***** PROVIDED ENTRIES *****

-- ==== Sys2Proof/Machine/Burrow.lean ====
section
/-! DEFINITION. Burrow queues ("Woodpecker Units and Burrow Queues"). The words of a queue number as many as Table 17-5
gives it packets (the model's reading: the depth in words is not stated). -/

namespace Sys2Proof.Machine

/-- The words of a queue (Table 17-5). -/
def burrowDepth (q : Nat) : Nat :=
  if q < 10 then 128 else if q < 14 then 256 else if q = 14 then 1024 else 4096

/-- Whether a full queue drops packets with a GAP; the producer of any other queue waits (Table 17-5). -/
def burrowDrops (q : Nat) : Bool := q == 12 || q == 13 || q == 15

/-- A queue. -/
def State.burrow (s : State) (q : Nat) : BurrowQueue := tget s.check.queues q {}

/-- Replace a queue. -/
def State.setBurrow (q : Nat) (v : BurrowQueue) (s : State) : State :=
  { s with check.queues := tset s.check.queues q v }

/-- The tags of Table 17-2. -/
abbrev tagEmpty : BitVec 3 := 0
abbrev tagData : BitVec 3 := 1
abbrev tagLast : BitVec 3 := 3
abbrev tagGap : BitVec 3 := 4
abbrev tagCut : BitVec 3 := 6

/-- The free words. -/
def BurrowQueue.free (v : BurrowQueue) (q : Nat) : Nat := burrowDepth q - v.words.length - v.partialWords.length

/-- Words of a packet with their tags, visible from a time. -/
def packetWords (at' : Nat) : List Word → List BurrowWord
  | [] => []
  | [w] => [{ tag := tagLast, data := w, visibleAt := at' }]
  | w :: t => { tag := tagData, data := w, visibleAt := at' } :: packetWords at' t

/-- Place a gap marker: the count of a GAP at the tail rises, or a GAP word takes the kept word (R606). -/
def placeGap (at' : Nat) (l : List BurrowWord) : List BurrowWord :=
  match l.getLast? with
  | some w =>
    if w.tag = tagGap then
      l.dropLast ++ [{ w with data := BitVec.ofNat 64 (min 255 (w.data.toNat + 1)), visibleAt := at' }]
    else l ++ [{ tag := tagGap, data := 1, visibleAt := at' }]
  | none => [{ tag := tagGap, data := 1, visibleAt := at' }]

/-- A word is written to a packet, or meets R605 and drops it (R602, R605, R606). -/
def State.burrowPut (q : Nat) (w : Word) (last : Bool) (s : State) : State :=
  let v := s.burrow q
  let next := s.now + unitsPerFabricCycle
  if v.discarding ∨ v.flushedAt = some s.now then s.setBurrow q { v with discarding := !last, partialWords := [] }
  else if 2 ≤ v.free q then
    let ws := v.partialWords ++ [w]
    s.setBurrow q (if last then { v with words := v.words ++ packetWords next ws, partialWords := [] }
                   else { v with partialWords := ws })
  else if burrowDrops q then
    let c := SatCount.add count31 1 s.check.drops
    let s := s.setBurrow q { v with words := placeGap next v.words, partialWords := [], discarding := !last }
    ({ s with check.drops := c.1 } : State).saturated c.2 crcBase 0x1008
  else s

/-- BURROW_WRITE: the producer writes a word of a packet (`kind` 0), its LAST word (1), or abandons the packet (2, R603);
at a full queue that does not drop, the producer waits. -/
def execBurrowWrite (queue kind : Nat) (word : Word) (s : State) : Answer :=
  .next (
    if 16 ≤ queue then s
    else if kind = 2 then s.setBurrow queue { s.burrow queue with partialWords := [], discarding := false }
    else s.burrowPut queue word (kind == 1))

/-- What the consumer of a queue does with a GAP or a CUT: the receiver of a pack link asks for the missing frames
(R646). -/
def State.onLoss (q : Nat) (s : State) : State := if q = 12 ∨ q = 13 then s.askAgain (q - 12) else s

/-- BURROW_READ: the consumer reads a tagged word (R601, R602, R604); a GAP whose count has risen in this cycle gives the
count before (Table 17-4). -/
def execBurrowRead (queue : Nat) (s : State) : Answer :=
  .next (
    if 16 ≤ queue then s else
    let v := s.burrow queue
    if v.cutDue then ((s.setBurrow queue { v with cutDue := false, midPacket := false }).emit (.burrow queue 6 0)).onLoss queue
    else match v.words with
      | [] => s.emit (.burrow queue 0 0)
      | w :: t =>
        if w.visibleAt ≤ s.now then
          let s := (s.setBurrow queue { v with words := t, midPacket := w.tag == tagData }).emit
            (.burrow queue w.tag.toNat w.data)
          if w.tag = tagGap then s.onLoss queue else s
        else if w.tag = tagGap ∧ 1 < w.data.toNat then
          ((s.setBurrow queue { v with words := { w with data := 1 } :: t }).emit (.burrow queue 4 (w.data - 1))).onLoss
            queue
        else s.emit (.burrow queue 0 0))

/-- Empty a queue (R607). -/
def State.burrowClear (q : Nat) (s : State) : State :=
  let v := s.burrow q
  s.setBurrow q { words := [], partialWords := [], discarding := v.discarding || !v.partialWords.isEmpty,
                  midPacket := false, cutDue := v.cutDue || v.midPacket, flushedAt := some s.now }

/-- BURROW_FLUSH: FLUSH empties the queue in that cycle (R607). -/
def execBurrowFlush (queue : Nat) (s : State) : Answer := .next (if 16 ≤ queue then s else s.burrowClear queue)

/-- Every job in the queue of a group ends with code FAULT (Table 17-5). -/
def State.failQueue (h : Bool) (g : Nat) (s : State) : State :=
  let s' := s.setQueue h g []
  (s.queue h g).foldl (fun s e => s.endJob e.1 e.2 .failed codeFault) s'

/-- What the owner of a queue does after its reset (Table 17-5). -/
def State.burrowOwner (q : Nat) (s : State) : State :=
  if q < 8 then s.failQueue false q
  else if q < 10 then s.failQueue true (q - 8)
  else if q < 14 then (s.loseSync (q % 2)).afterLoss
  else s

/-- BURROW_POINTER_MISMATCH: the queue resets, and the fault is captured and counted; of several in one cycle the lowest
queue is captured (R608, Table 17-4). `read` says that the read pointer's copies differ. -/
def execBurrowPointerMismatch (queue : Nat) (read : Bool) (s : State) : Answer :=
  .next (
    if 16 ≤ queue then s else
    let s := s.burrowClear queue
    let c := SatCount.add count31 1 s.check.resets
    let k := s.check
    let take := !k.faultCaptured || (k.faultAt == s.now && decide (queue < k.faultQueue))
    let k := if take then { k with faultCaptured := true, faultSide := read, faultQueue := queue, faultAt := s.now } else k
    let s := ({ s with check := { k with resets := c.1 } } : State).saturated c.2 crcBase 0x1004
    s.burrowOwner queue)

end Sys2Proof.Machine
end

*****

ABOUT THIS EXERCISE
Set down, please, the lines from the line holding "let take := !k.faultCaptured" through the final line of the data, exactly and with nothing added.

ANSWER BELOW
    let take := !k.faultCaptured || (k.faultAt == s.now && decide (queue < k.faultQueue))
    let k := if take then { k with faultCaptured := true, faultSide := read, faultQueue := queue, faultAt := s.now } else k
    let s := ({ s with check := { k with resets := c.1 } } : State).saturated c.2 crcBase 0x1004
    s.burrowOwner queue)

end Sys2Proof.Machine
end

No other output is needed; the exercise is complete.